BACKGROUND: Hyperperfusion syndrome and ICH can complicate carotid revascularization, be it endarterectomy or CAS. Although extensive effort has been devoted to reducing the incidence of ischemic stroke complicating CAS, little is known about the incidence, etiology, and prevention strategies for hyperperfusion and ICH following CAS.

METHODS: We retrospectively reviewed the prospective database of 450 consecutive patients who were treated with CAS in our department to identify patients who developed hyperperfusion syndrome and/or ICH.

RESULTS: The mean age of the patients was 72.7 ± 10.9 years, and the mean diameter narrowing was 84 ± 12.8%. Five (1.1% [95% confidence interval 0.4% to 2.6%]) patients developed hyperperfusion.

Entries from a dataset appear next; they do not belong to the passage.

-- ==== Sys2Proof/Machine/Items.lean ====
section
/-! DEFINITION. Writing the items: WRITE_CONFIG (R5, R6, R11, R31, R60, R62, R65, R98, R105, R107, R123, R159), WRITE_BANK
(R164, R165) and SET_ZONES_ALL (R77). -/

namespace Sys2Proof.Machine

/-! ### Machine configuration -/

/-- R5: a geometry item takes a value. -/
def Geometry.write (g : Geometry) (i : GeometryItem) (v : Nat) : Geometry :=
  match i with
  | .trim => { g with trim := v }
  | .pFlux => { g with pFlux := v }
  | .pNozzle => { g with pNozzle := v }
  | .ph1 => { g with ph1 := v }
  | .ph2 => { g with ph2 := v }
  | .ph3 => { g with ph3 := v }
  | .pGate => { g with pGate := v }
  | .pWave => { g with pWave := v }
  | .wMargin => { g with wMargin := v }
  | .pExit => { g with pExit := v }
  | .tolerance => { g with tolerance := v }

/-- R6: the conditions of a geometry, over the integers. -/
def Geometry.valid (g : Geometry) : Bool :=
  decide (g.pFlux < g.pNozzle) && decide (g.pNozzle < g.ph1) && decide (g.ph1 < g.ph2) && decide (g.ph2 < g.ph3) &&
  decide (g.ph3 < g.pGate) && decide ((g.pGate : Int) < (g.pWave : Int) - (g.wMargin : Int)) &&
  decide ((g.pWave : Int) + (g.wMargin : Int) < (g.pExit : Int) - (g.tolerance : Int)) && decide (1240 ≤ g.pNozzle)

/-- R31: a channel item takes a value. -/
def ChannelItems.write (c : ChannelItems) (k : ChannelItem) (v : Int) : ChannelItems :=
  match k with
  | .gain => { c with gain := v.toNat }
  | .offset => { c with offset := v }
  | .low => { c with low := v.toNat }
  | .high => { c with high := v.toNat }

/-- R98, R105, R107: a pot item takes a value; other items leave the pot items alone. -/
def PotItems.write (p : PotItems) (i : ConfigItem) (v : Nat) : PotItems :=
  match i with
  | .potKp => { p with kp := v }
  | .potKi => { p with ki := v }
  | .potMargin => { p with margin := v }
  | .pumpSafe => { p with pumpSafe := v }
  | .potHold => { p with holdEnabled := v == 1 }
  | .holdSetpoint => { p with holdSetpoint := v }
  | .alpha => { p with alpha := v }
  | .tRef => { p with tRef := v }
  | .dPump => { p with dPump := v }
  | .levelMin => { p with levelMin := v }
  | .feedOn => { p with feedOn := v }
  | .feedOff => { p with feedOff := v }
  | .levelMax => { p with levelMax := v }
  | .budget => { p with budget := v }
  | .geometry _ | .idRequired | .channel _ _ | .tankLow | .fluxPressureMin | .zoneKp _ | .zoneKi _ | .zoneMargin | .ductTrip
  | .ductHyst | .filterWarn | .filterBlock | .filterHyst | .idleTimeout | .wake => p

/-- R107: the order of the level items. -/
def PotItems.levelsOrdered (p : PotItems) : Bool :=
  decide (p.levelMin < p.feedOn) && decide (p.feedOn < p.feedOff) && decide (p.feedOff < p.levelMax)

/-- R123: an extraction item takes a value; other items leave them alone. -/
def ExmItems.write (e : ExmItems) (i : ConfigItem) (v : Nat) : ExmItems :=
  match i with
  | .ductTrip => { e with ductTrip := v }
  | .ductHyst => { e with ductHyst := v }
  | .filterWarn => { e with filterWarn := v }
  | .filterBlock => { e with filterBlock := v }
  | .filterHyst => { e with filterHyst := v }
  | .geometry _ | .idRequired | .channel _ _ | .tankLow | .fluxPressureMin | .zoneKp _ | .zoneKi _ | .zoneMargin | .potKp
  | .potKi | .potMargin | .pumpSafe | .potHold | .holdSetpoint | .alpha | .tRef | .dPump | .levelMin | .feedOn | .feedOff
  | .levelMax | .budget | .idleTimeout | .wake => e

/-- R123: the conditions of the extraction items. -/
def ExmItems.valid (e : ExmItems) : Bool :=
  decide (e.ductTrip + e.ductHyst ≤ 2000) && decide (e.filterWarn < e.filterBlock) && decide (e.filterHyst < e.filterWarn)

/-- The condition that a write must not break beside its item's range (R6, R31, R107, R123), and the status that refuses it. -/
def State.configConflict (i : ConfigItem) (v : Int) (s : State) : Option Status :=
  match i with
  | .geometry .trim => none
  | .geometry g => if (s.trk.geometry.write g v.toNat).valid then none else some .geometryInvalid
  | .channel c k =>
    let x := s.saq.items[c.index].write k v
    match k with
    | .low | .high => if x.low < x.high then none else some .invalid
    | .gain | .offset => none
  | .levelMin | .feedOn | .feedOff | .levelMax =>
    if (s.pot.items.write i v.toNat).levelsOrdered then none else some .invalid
  | .ductTrip | .ductHyst | .filterWarn | .filterBlock | .filterHyst =>
    if (s.exm.items.write i v.toNat).valid then none else some .invalid
  | .idRequired | .tankLow | .fluxPressureMin | .zoneKp _ | .zoneKi _ | .zoneMargin | .potKp | .potKi | .potMargin | .pumpSafe
  | .potHold | .holdSetpoint | .alpha | .tRef | .dPump | .budget | .idleTimeout | .wake => none

/-- R11, R60, R98: an item is stored, with the evaluation its rule makes at the write. -/
def State.storeConfig (i : ConfigItem) (v : Int) (s : State) : State :=
  let n := v.toNat
  match i with
  | .geometry g => s.setTrk { s.trk with geometry := s.trk.geometry.write g n }
  | .idRequired => (s.setTrk { s.trk with idRequired := n == 1 }).evalReady
  | .channel c k => s.setSaq { s.saq with items := s.saq.items.set c.index (s.saq.items[c.index].write k v) }
  | .tankLow => (s.setFlx { s.flx with lowThreshold := n }).evalTankLow
  | .fluxPressureMin => s.setFlx { s.flx with pressureMin := n }
  | .zoneKp z => s.setZnc { s.znc with kp := s.znc.kp.set z n }
  | .zoneKi z => s.setZnc { s.znc with ki := s.znc.ki.set z n }
  | .zoneMargin => s.setZnc { s.znc with margin := n }
  | .potHold | .holdSetpoint => (s.setPot { s.pot with items := s.pot.items.write i n }).evaluatePot s.lmc.mode
  | .potKp | .potKi | .potMargin | .pumpSafe | .alpha | .tRef | .dPump | .levelMin | .feedOn | .feedOff | .levelMax
  | .budget => s.setPot { s.pot with items := s.pot.items.write i n }
  | .ductTrip | .ductHyst | .filterWarn | .filterBlock | .filterHyst =>
    s.setExm { s.exm with items := s.exm.items.write i n }
  | .idleTimeout => s.setLmc { s.lmc with idleTimeout := n }
  | .wake => s.setLmc { s.lmc with wakeEnabled := n == 1 }

/-- R5: whether an item belongs to the geometry group, whose writes need an empty table. -/
def ConfigItem.isGeometry : ConfigItem → Bool
  | .geometry _ => true
  | _ => false

/-- WRITE_CONFIG, checked in the order of the item's rule. R11, R60 and R62 give no order for ID_REQUIRED, the tank low threshold
and the flux pressure minimum: WRONG_MODE comes before INVALID there too (assumption 35, DESIGN CHOICE). -/
def State.writeConfig (i : ConfigItem) (v : Int) (s : State) : Served :=
  if s.lmc.mode.configures = false then s.refuse .wrongMode
  else if i.isGeometry ∧ s.trk.table ≠ [] then s.refuse .busy
  else if i.inRange v = false then s.refuse .invalid
  else
    match s.configConflict i v with
    | some st => s.refuse st
    | none => (s.storeConfig i v).done

/-! ### Banks -/

/-- R164: a numeric bank item takes a value. -/
def BankItems.writeNumber (b : BankItems) (i : BankNumber) (v : Nat) : BankItems :=
  match i with
  | .zoneSetpoint z => { b with zoneSetpoint := b.zoneSetpoint.set z v }
  | .zoneBand z => { b with zoneBand := b.zoneBand.set z v }
  | .zoneSetback => { b with zoneSetback := v }
  | .potSetpoint => { b with potSetpoint := v }
  | .potBand => { b with potBand := v }
  | .potSetback => { b with potSetback := v }
  | .minLength => { b with minLength := v }
  | .maxLength => { b with maxLength := v }
  | .minGap => { b with minGap := v }
  | .fluxMinimum => { b with fluxMinimum := v }
  | .coupling z => { b with coupling := b.coupling.set z v }
  | .couplingAmb => { b with couplingAmb := v }
  | .soakThreshold => { b with soakThreshold := v }
  | .soakMinimum => { b with soakMinimum := v }
  | .tMin => { b with tMin := v }
  | .tMax => { b with tMax := v }
  | .waveSpeed => { b with waveSpeed := v }
  | .dipSpeed => { b with dipSpeed := v }
  | .hLo => { b with hLo := v }
  | .hDip => { b with hDip := v }

/-- R164: a write to the items of a bank. -/
def BankItems.write (b : BankItems) : BankWrite → BankItems
  | .number i v => b.writeNumber i v
  | .action n a => { b with actions := b.actions.set n a }
  | .map runs => { b with map := runs }

/-- R165 step 3, R170: the alternate bank is the incoming bank of a changeover. -/
def State.incoming (s : State) : Bool := s.lmc.mode == .changeover && s.lmc.phase == .drainOld

/-- R165 step 4: a board record in the table carries a bank's number. -/
def Trk.carries (t : Trk) (b : BankId) : Bool := t.table.any (fun r => r.bank == b)

/-- R164, R165 step 5: a bank is written; an EMPTY bank first takes every starting value. -/
def State.storeBank (b : BankId) (f : BankItems → BankItems) (s : State) : Served :=
  (s.setBank b (.unchecked (f (s.lmc.bank b).items))).done

/-- R165: WRITE_BANK, steps 2 to 5. -/
def State.writeBank (b : BankId) (w : BankWrite) (s : State) : Served :=
  if b = s.lmc.active then s.refuse .bankActive
  else if s.incoming then s.refuse .busy
  else if s.trk.carries b then s.refuse .bankInUse
  else s.storeBank b (·.write w)

/-- R77: SET_ZONES_ALL. -/
def State.setZonesAll (v : Nat) (s : State) : Served :=
  let b := s.lmc.active.other
  if v < 500 ∨ 3500 < v then s.refuse .invalid
  else if s.incoming then s.refuse .busy
  else if s.trk.carries b then s.refuse .bankInUse
  else s.storeBank b fun i => { i with zoneSetpoint := ⟨v, v, v⟩ }

end Sys2Proof.Machine
end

Three (0.67%) of the five developed ICH. Two of these patients died (0.44%). Symptoms developed within a median of 10 h (range, 6 h to 4 days) following stenting. All five patients had correction of a severe internal carotid stenosis (mean 95.6 ± 3.7%) with a concurrent contralateral stenosis >80% or contralateral occlusion and peri-procedural hypertension. These same risk factors are involved in cerebral hyperperfusion following carotid endarterectomy. The use of platelet glycoprotein IIb/IIIa receptor blockers did not appear to increase the risk ICH.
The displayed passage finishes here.